Installments of child support subsequently went unpaid because the father was injured and unable to work. After the filing of petitions by both parties, and the entry of interim orders thereon, the court entered an order upon an agreement of the parties on September 11, 1974, which gave the mother the right to remove the children from Illinois to California. The father was to have two weeks of visitation during the summer months and from Christmas Day to January 1, the cost of transporting the children for visitation to be shared equally. The agreement and order further provided that because of the disability of the father the child support would be allowed to accumulate until the father began to receive disability checks. Upon that event, support payments were to resume at $30 per week until the father resumed employment whereupon the payments were to be $30 per week plus $10 for the arrearage. Finally, when the father’s Missouri lawsuit was settled, the arrearage was to be paid in full.

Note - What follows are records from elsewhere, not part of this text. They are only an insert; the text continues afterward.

/-- The PCIe endpoint. -/
structure Pcie where
  perstLow : Bool
  linkUp : Bool
  d3hot : Bool
  msixEn : Bool
  funcMask : Bool
  vecMask : BitVec 16
  pending : BitVec 16
  /-- A Completer Abort was logged in the AER capability (R161). -/
  aerCa : Bool
  cpl : PcieCpl
  /-- Data of the last completion, one word a DW. -/
  data : List Word
  /-- Configuration space, by DW number, where it differs from Config.cfgReset. -/
  cfg : Store
  /-- MSI-X table words, by DW number (R163). -/
  table : Store
  deriving DecidableEq, Repr

/-- What the device sends out by itself: writes to host memory, MSI-X messages, in-band interrupts, hot-joins,
early-edge requests, Daxram frames and SPI or bus acknowledgements of note. Newest first. -/
inductive Outgoing where
  | hostWrite (addr : Nat) (bytes : List Byte)
  | hostRead (addr : Nat) (len : Nat)
  | msix (v : Nat)
  | ibi (p : BusPort) (data : Byte)
  | hotJoin (p : BusPort)
  | clapFrame (num : Nat)
  | timeFrame (ts : Nat)
  deriving DecidableEq, Repr

/-! ## Phases and loops -/

/-- The level of a three-level or tri-state output. -/
inductive Level where
  | low | high | z
  deriving DecidableEq, Repr

/-- Phase states (R229). -/
inductive PhaseState where
  | unpop | off | joining | live | draining | parked | handoff | failed | crowbar | forced
  deriving DecidableEq, Repr

/-- Where a draining phase goes (R230, R232). -/
inductive DrainDest where
  | parked | handoff | off
  deriving DecidableEq, Repr

/-- One phase channel. -/
structure Phase where
  st : PhaseState
  prev : PhaseState
  own : Option (Fin 16)
  failCause : Nat
  joinLatched : Bool
  lrange : Bool
  dlcal : Bool
  slopeHold : Bool
  ilim : Bool
  dmaxHit : Bool
  slot : Option Nat
  /-- Leading edge after the boundary, 31.25 ps units (R227). -/
  edge : Nat
  raw : Nat
  cur : Int
  /-- Learned inductance, 0.0625 nH units. -/
  lLrn : Nat
  /-- Filtered down-slope, A/µs (R213). -/
  sf : Rat
  ramp : Nat
  coarse : Bool
  dac : Nat
  ton : Nat
  /-- Level of the pulse generator. -/
  pulse : Level
  dest : DrainDest
  drainPer : Nat
  joinCyc : Nat
  /-- A lend request on its way (R727). -/
  lendReq : Bool
  /-- The source loop of the lend under way. -/
  lendFrom : Option (Fin 16)
  /-- An add request latched by a cue until the next boundary (R276, R317). -/
  addReq : Bool
  /-- OWNLOOP takes PHSk_MAP.LOOP when the phase next enters OFF or FAILED (R313, R350, R727). -/
  mapHeld : Bool
  iBal : Rat
  /-- Mean current over the last complete period in A (R263). -/
  iMean : Rat
  /-- Sum and number of the current samples of the present period. -/
  curSum : Rat
  curCnt : Nat
  /-- A scheduled leading edge came while the pulse still ran (R204). -/
  edgeDue : Bool
  /-- How far T_OFF_MIN delayed the last leading edge, 31.25 ps units (R204). -/
  edgeLate : Nat
  /-- The present period has its one pulse, which T_OFF_MIN delayed (R204). -/
  onlyPulse : Bool
  /-- ADC cycles since the last trailing edge, up to 256. -/
  offAge : Nat
  /-- A switching period has completed since the last balance update (R261). -/
  perDone : Bool
  openCnt : Nat
  modelCnt : Nat
  /-- Consecutive samples at PH_OCF or above, and outside the window of R68 (R321, R728). -/
  ocfCnt : Nat
  rangeCnt : Nat
  lOut : Nat
  lIn : Nat
  /-- The TMON fault comparator is high. -/
  tmonHigh : Bool
  /-- PHSk_CONT. -/
  contCause : Nat
  contBy : Nat
  contCount : Nat
  entry : Nat
  deriving DecidableEq, Repr

/-- Loop states (R290). -/
inductive LoopState where
  | off | prebias | ramp | rampdown | run | draining | faulted | crowbar
  deriving DecidableEq, Repr

/-- RESULT of LOOPn_LENDSTAT. -/
inductive LendResult where
  | none | draining | handoff | joining | done | refused | failed | endedOff
  deriving DecidableEq, Repr

/-- What the device holds of a loop's sensing: the filtered OV comparator output, the latest telemetry conversion, V_S of R247 in 0.25 mV
units, and I_OUT of R251 in units of 1/1024 A. -/
structure LoopSense where
  ov : Bool
  raw : Nat
  vs : Rat
  iOut : Int
  deriving DecidableEq, Repr

/-- One voltage loop. Voltages are in the unit in which the load line is exact: 1/2,560,000 of a 0.25 mV code
(0.1 µΩ × 1/1024 A); currents in 1/1024 A unless a field says otherwise. -/
structure Loop where
  st : LoopState
  prev : LoopState
  cause : Nat
  en : Bool
  enLatched : Bool
  vPb : Int
  vSs : Int
  vRef : Int
  vTarget : Int
  vLift : Int
  /-- V_LIFT is falling at SLEW (R277). -/
  liftFall : Bool
  integ : Int
  y1 : Int
  y2 : Int
  ePrev : Int
  /-- I_CMD, 7.8125 mA units. -/
  iCmd : Nat
  iLl : Int
  sense : LoopSense
  err : Int
  sat : Bool
  ssDone : Bool
  pgCnt : Nat
  ssShort : Nat
  pending : Bool
  swaps : Nat
  /-- PERIOD that the period counter runs with (R269). -/
  period : Nat
  shedCnt : Nat
  replace : Nat
  liveBefore : Nat
  flt : Word
  first : Nat
  cbCount : Nat
  fltTs : Nat
  lendResult : LendResult
  lendPhase : Nat
  lendDest : Nat
  lendPeriods : Nat
  lends : Nat
  lendStart : Nat
  cueCount : Nat
  cueLast : Nat
  cueActive : Bool
  /-- ADC-cycle count of the last accepted cue. -/
  cueAt : Option Nat
  /-- A cue is accepted in the LOOP cycle of the boundary under way (R318). -/
  cueSeen : Bool
  /-- N as the last boundary left it (R228). -/
  nAct : Nat
  /-- Sum and number of I_OUT in each of the last 16 periods, newest first (R305). -/
  iPer : List (Int × Nat)
  /-- 31.25 ps units since the last boundary, in steps of an ADC cycle. -/
  perPos : Nat
  /-- The words that registers written since the last update still act with (R319), by page offset. -/
  oldCfg : List (Nat × Word)
  /-- Running counts of the detectors: 8 ns units with the OV comparator high, conversions below UV_FLT, ADC cycles at OC_FLT or above, and
  conversions below CB_REL (R321, R328, R728). -/
  ovCnt : Nat
  uvCnt : Nat
  ocCnt : Nat
  relCnt : Nat
  /-- The pre-bias measurement: sum and number of its conversions (R295). -/
  pbSum : Nat
  pbCnt : Nat
  /-- An expiry's SAFE waits for shedding, lending or a cue profile of the loop to complete (R150). -/
  safeWait : Bool
  /-- The OPERATION value last accepted over PMBus (R189). -/
  oper : Byte
  deriving DecidableEq, Repr

/-! ## Sequencer and resets -/

/-- Entry states (R363). -/
inductive EntryState where
  | off | pending | starting | on | stopping | stuck | faulted
  deriving DecidableEq, Repr

/-- One shot-list entry as the sequencer runs it, with the monitor of an external rail. -/
structure Entry where
  st : EntryState
  prev : EntryState
  cause : Nat
  failCause : Nat
  forced : Bool
  nodis : Bool
  enlatch : Bool
  heldOff : Bool
  /-- The stop under way was caused by a failure or a cut (R364). -/
  stopFail : Bool
  /-- Reading at the start of the stop: VMON code, or the loop's telemetry conversion (R366). -/
  vStop : Nat
  /-- Latest VMON conversion code (R362). -/
  vmon : Nat
  /-- VMON code at the last entry to STARTING (R368). -/
  prebias : Nat
  wrnOv : Bool
  wrnUv : Bool
  /-- A transition of the running RAIL request includes the entry (R383). -/
  inRail : Bool
  deriving DecidableEq, Repr

/-- Sequencer states (R369). -/
inductive SeqState where
  | idle | wrap | take | hold | retry | stalled | rail
  deriving DecidableEq, Repr

/-- Single-rail operations (SEQ_RAILREQ.OP, R383). -/
inductive RailOp where
  | on | softOff | immOff | clear
  deriving DecidableEq, Repr

/-- The sequencer. -/
structure Seq where
  st : SeqState
  /-- RETRY: the wrap is over and RETRY_DLY runs (R378). -/
  waiting : Bool
  /-- RAIL: the request takes (true) or wraps (false) its entries. -/
  railOn : Bool
  cur : Nat
  tgt : Nat
  step : Nat
  takes : Nat
  rank : Nat
  reqres : Nat
  result : Nat
  latched : Option (Nat × Nat)
  held : List (RailOp × Nat)
  /-- The running transition was started as a fail scene (R380). -/
  isFail : Bool
  flagged : Bool
  lastFail : Word
  lastFailTs : Word
  deriving DecidableEq, Repr

/-- The reset lines: who asserts each, the pins, and the stretches (R392, R393). -/
structure Rso where
  seqMask : BitVec 32
  fault : BitVec 32
  wdt : BitVec 32
  /-- Lines that some source asserted at the last look. -/
  src : BitVec 32
  pin : BitVec 32
  str : BitVec 32
  /-- The polarity retention cells of R58, in the HV domain. -/
  pol : BitVec 32
  deriving DecidableEq, Repr
/-! ## Temperature channels -/

/-- Channel states (R486). -/
inductive ChanState where
  | absent | valid | hold | standin | novalue
  deriving DecidableEq, Repr

/-- One of the four limits of a channel: whether it is reached, and the running count of R484. -/
structure LimitCount where
  reached : Bool
  cnt : Nat
  deriving DecidableEq, Repr

/-- One temperature channel; temperatures in 0.0625 °C units. -/
structure Chan where
  st : ChanState
  /-- Reported value, or the last VALID value in HOLD. -/
  val : Int
  /-- The latest sample: none when it was out of range. -/
  latest : Option Int
  /-- The THM_BROKENw bit. -/
  broken : Bool
  /-- The break was a plausibility break (R488). -/
  plaus : Bool
  outCnt : Nat
  inCnt : Nat
  xCnt : Nat
  fast : Bool
  leaveCnt : Nat
  sfault : Bool
  /-- SI_OFS as of the channel's latest sample, 0.0625 °C units (R496). -/
  siHeld : Int
  /-- FLT_HI, WRN_HI, WRN_LO, FLT_LO, in this order. -/
  limits : Vector LimitCount 4
  deriving DecidableEq, Repr

/-- The thermal block. -/
structure Thermal where
  chan : Vector Chan 88
  /-- Number of the next scan frame (R482). -/
  frame : Nat
  /-- FRAC in force and I_DER per loop (R494). -/
  frac : Vector Nat 16
  iDer : Vector Nat 16
  deriving DecidableEq, Repr

/-! ## Fault collector -/

/-- The fault collector; its reaction and group words are stored registers. -/
structure Flt where
  /-- The 1.30 ms event has passed (R500). -/
  judging : Bool
  stat : BitVec 64
  /-- The error lines as last judged. -/
  line : BitVec 64
  /-- Unmasked PAGE_ERR of every page as last judged (R504). -/
  seen : Vector Word 256
  first : Word
  firstTs : Nat
  number : Nat
  records : Nat
  /-- History records, word by word (R507). -/
  hist : Vector (Vector Word 4) 32
  histNext : Nat
  histCount : Nat
  wrapped : Bool
  seq : Nat
  cnt : Vector Nat 64
  efi : BitVec 8
  /-- The INJECT line, asserted for one FAB cycle. -/
  inject : Bool
  /-- VAO was lost after the 1.30 ms event (R500). -/
  aoLost : Bool
  deriving DecidableEq, Repr

/-! ## Event controller -/

/-- One event source (R545). -/
structure EvSource where
  pend : Bool
  insvc : Bool
  holder : Option (Fin 9)
  count : Nat
  ts : Nat
  payload : Word
  rr : Nat
  deriving DecidableEq, Repr

/-- One target; its control and base words are stored registers. -/
structure EvTarget where
  rd : Nat
  wr : Nat
  seq : Nat
  wfault : Bool
  lost : Bool
  deriving DecidableEq, Repr

/-- The event controller. -/
structure Evc where
  src : Vector EvSource 256
  tgt : Vector EvTarget 9
  deriving DecidableEq, Repr

/-! ## Watchdogs -/

/-- Watchdog states (R531). -/
inductive WdtState where
  | disarmed | run | warn | tripped
  deriving DecidableEq, Repr

/-- One watchdog. -/
structure Wdt where
  st : WdtState
  prev : WdtState
  tick : Nat
  /-- The window has been served in this tick (R523, R524). -/
  served : Bool
  wcnt : Nat
  done : BitVec 16
  dup : Bool
  answered : Bool
  chal : BitVec 16
  fallback : Bool
  /-- The instance's own LFSR (R44, R528). -/
  lfsr : BitVec 16
  queue : List (BitVec 16)
  armlatch : Bool
  /-- The ticks of HOLD that have passed in TRIPPED (R531). -/
  hold : Nat
  /-- WIN, CFG and SEED as the running window uses them (R540). -/
  win : Word
  cfg : Word
  seed : BitVec 16
  /-- SEED as written. -/
  seedReg : BitVec 16
  exprec : Word
  expWcnt : Nat
  trips : Nat
  warns : Nat
  deriving DecidableEq, Repr

/-! ## Hold-up path, charger and gauge -/

/-- Power-path states (R409). -/
inductive PathState where
  | detect | nopack | standby | charge | share | handover | batt | returning | inhibit | empty
  deriving DecidableEq, Repr

/-- What the four HUP_PWM legs do (R409, R415). -/
inductive Legs where
  | hiz | ready | charging | sharing | startPulse | holding | emulating
  deriving DecidableEq, Repr

/-- The power path. -/
structure Hup where
  st : PathState
  prev : PathState
  /-- PAGE_CTL.ENABLE as it acts (R413). -/
  en : Bool
  /-- A write of 0 to ENABLE waits (R413). -/
  enHeld : Bool
  /-- PACK_PRESENT. -/
  present : Bool
  cls : Nat
  meas : HupMeas
  /-- The level of the filtered sag comparator. -/
  sag : Bool
  sagNoho : Bool
  /-- Inhibit cause 4, and that ENABLE has been written 0 since (R412). -/
  convFault : Bool
  convAck : Bool
  /-- Inhibit cause 2 with its 5 °C of hysteresis. -/
  hot : Bool
  /-- INHIBIT was entered from HANDOVER or BATT (R409). -/
  srcHiz : Bool
  legs : Legs
  /-- Length of the start pulse, ns (R415). -/
  tStart : Nat
  rsvLow : Bool
  qualifying : Bool
  /-- ADC-cycle count at which the qualification timer started. -/
  qualStart : Nat
  srcInWin : Bool
  /-- The hold latches of R57 in the HV domain; none is high impedance. -/
  srcHold : Option Bool
  batHold : Option Bool
  deriving DecidableEq, Repr

/-- Charger states (R430). -/
inductive ChgState where
  | off | qual | prechg | cc | cv | done | draining | fault | suspend
  deriving DecidableEq, Repr

/-- The charger; its command and configuration are stored registers. -/
structure Chg where
  st : ChgState
  prev : ChgState
  fallback : Bool
  /-- The safe charge command acts until the next write of HUP_CHGCMD (R122). -/
  safe : Bool
  latched : Bool
  band : Nat
  /-- The ceiling of R406, 0.125 A units, while it acts. -/
  throttle : Option Nat
  deriving DecidableEq, Repr

/-- Gauge states (R469). -/
inductive GauState where
  | notRestored | seeking | counting | starved | nopack
  deriving DecidableEq, Repr

/-- A commit on its way (R464): the words it will write, and the slot. -/
structure GauCommit where
  slotB : Bool
  fcc : Nat
  cycles : Nat
  seq : Nat
  deriving DecidableEq, Repr

/-- The gauge: its registers, all in the AO domain, and what the core keeps of the estimate. Charges states in 0.01 %. -/
structure Gauge where
  st : GauState
  prev : GauState
  acc : Nat
  abs : Nat
  age : Nat
  hibt : Nat
  restS : Nat
  vOcv : Nat
  vShunt : Int
  vPack : Nat
  ocvReady : Bool
  flat : Bool
  slotB : Bool
  packChanged : Bool
  commitFail : Bool
  starved : Bool
  conf : Nat
  soc : Nat
  u : Nat
  commits : Nat
  commit : Option GauCommit
  unloadWait : Bool
  result : Nat
  accepted : Nat
  rejected : Nat
  fccC : Nat
  /-- The AO domain was in HIBERNATE before the latest access. -/
  wasHib : Bool
  /-- The charger entered DONE from CV since the last update (R452). -/
  fullPoint : Bool
  soc0 : Rat
  u0 : Rat
  acc0 : Nat
  vRc : Rat
  fcc : Nat
  /-- Accumulator and SoC of the last accepted anchor, while a learning span may start there (R462). -/
  spanStart : Option (Nat × Rat)
  /-- The read buffer of R477: ACC_HI, ABS_LO, ABS_HI, AGE, HIBT. -/
  buf : Vector Word 5
  deriving DecidableEq, Repr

Matters apparently did not work out as contemplated in the order of September 11, 1974, each of the parties complaining of the lack of good faith and failure of performance by the other. Negotiations resulted in a written stipulation for an order which was entered by the court upon the stipulation on February 28, 1975. It provided for four weeks summer visitation of the children with the father upon at least 30 days written notice to the mother or her attorney. The second paragraph of this order stated:

“2. In the event the plaintiff fails to allow the defendant the said summer visitation for the year 1975 or any other visitation provided for in the Decree as previously amended, the obligation on the part of the defendant to provide the child support provided for in said Decree shall cease and determine until further Order of Court.”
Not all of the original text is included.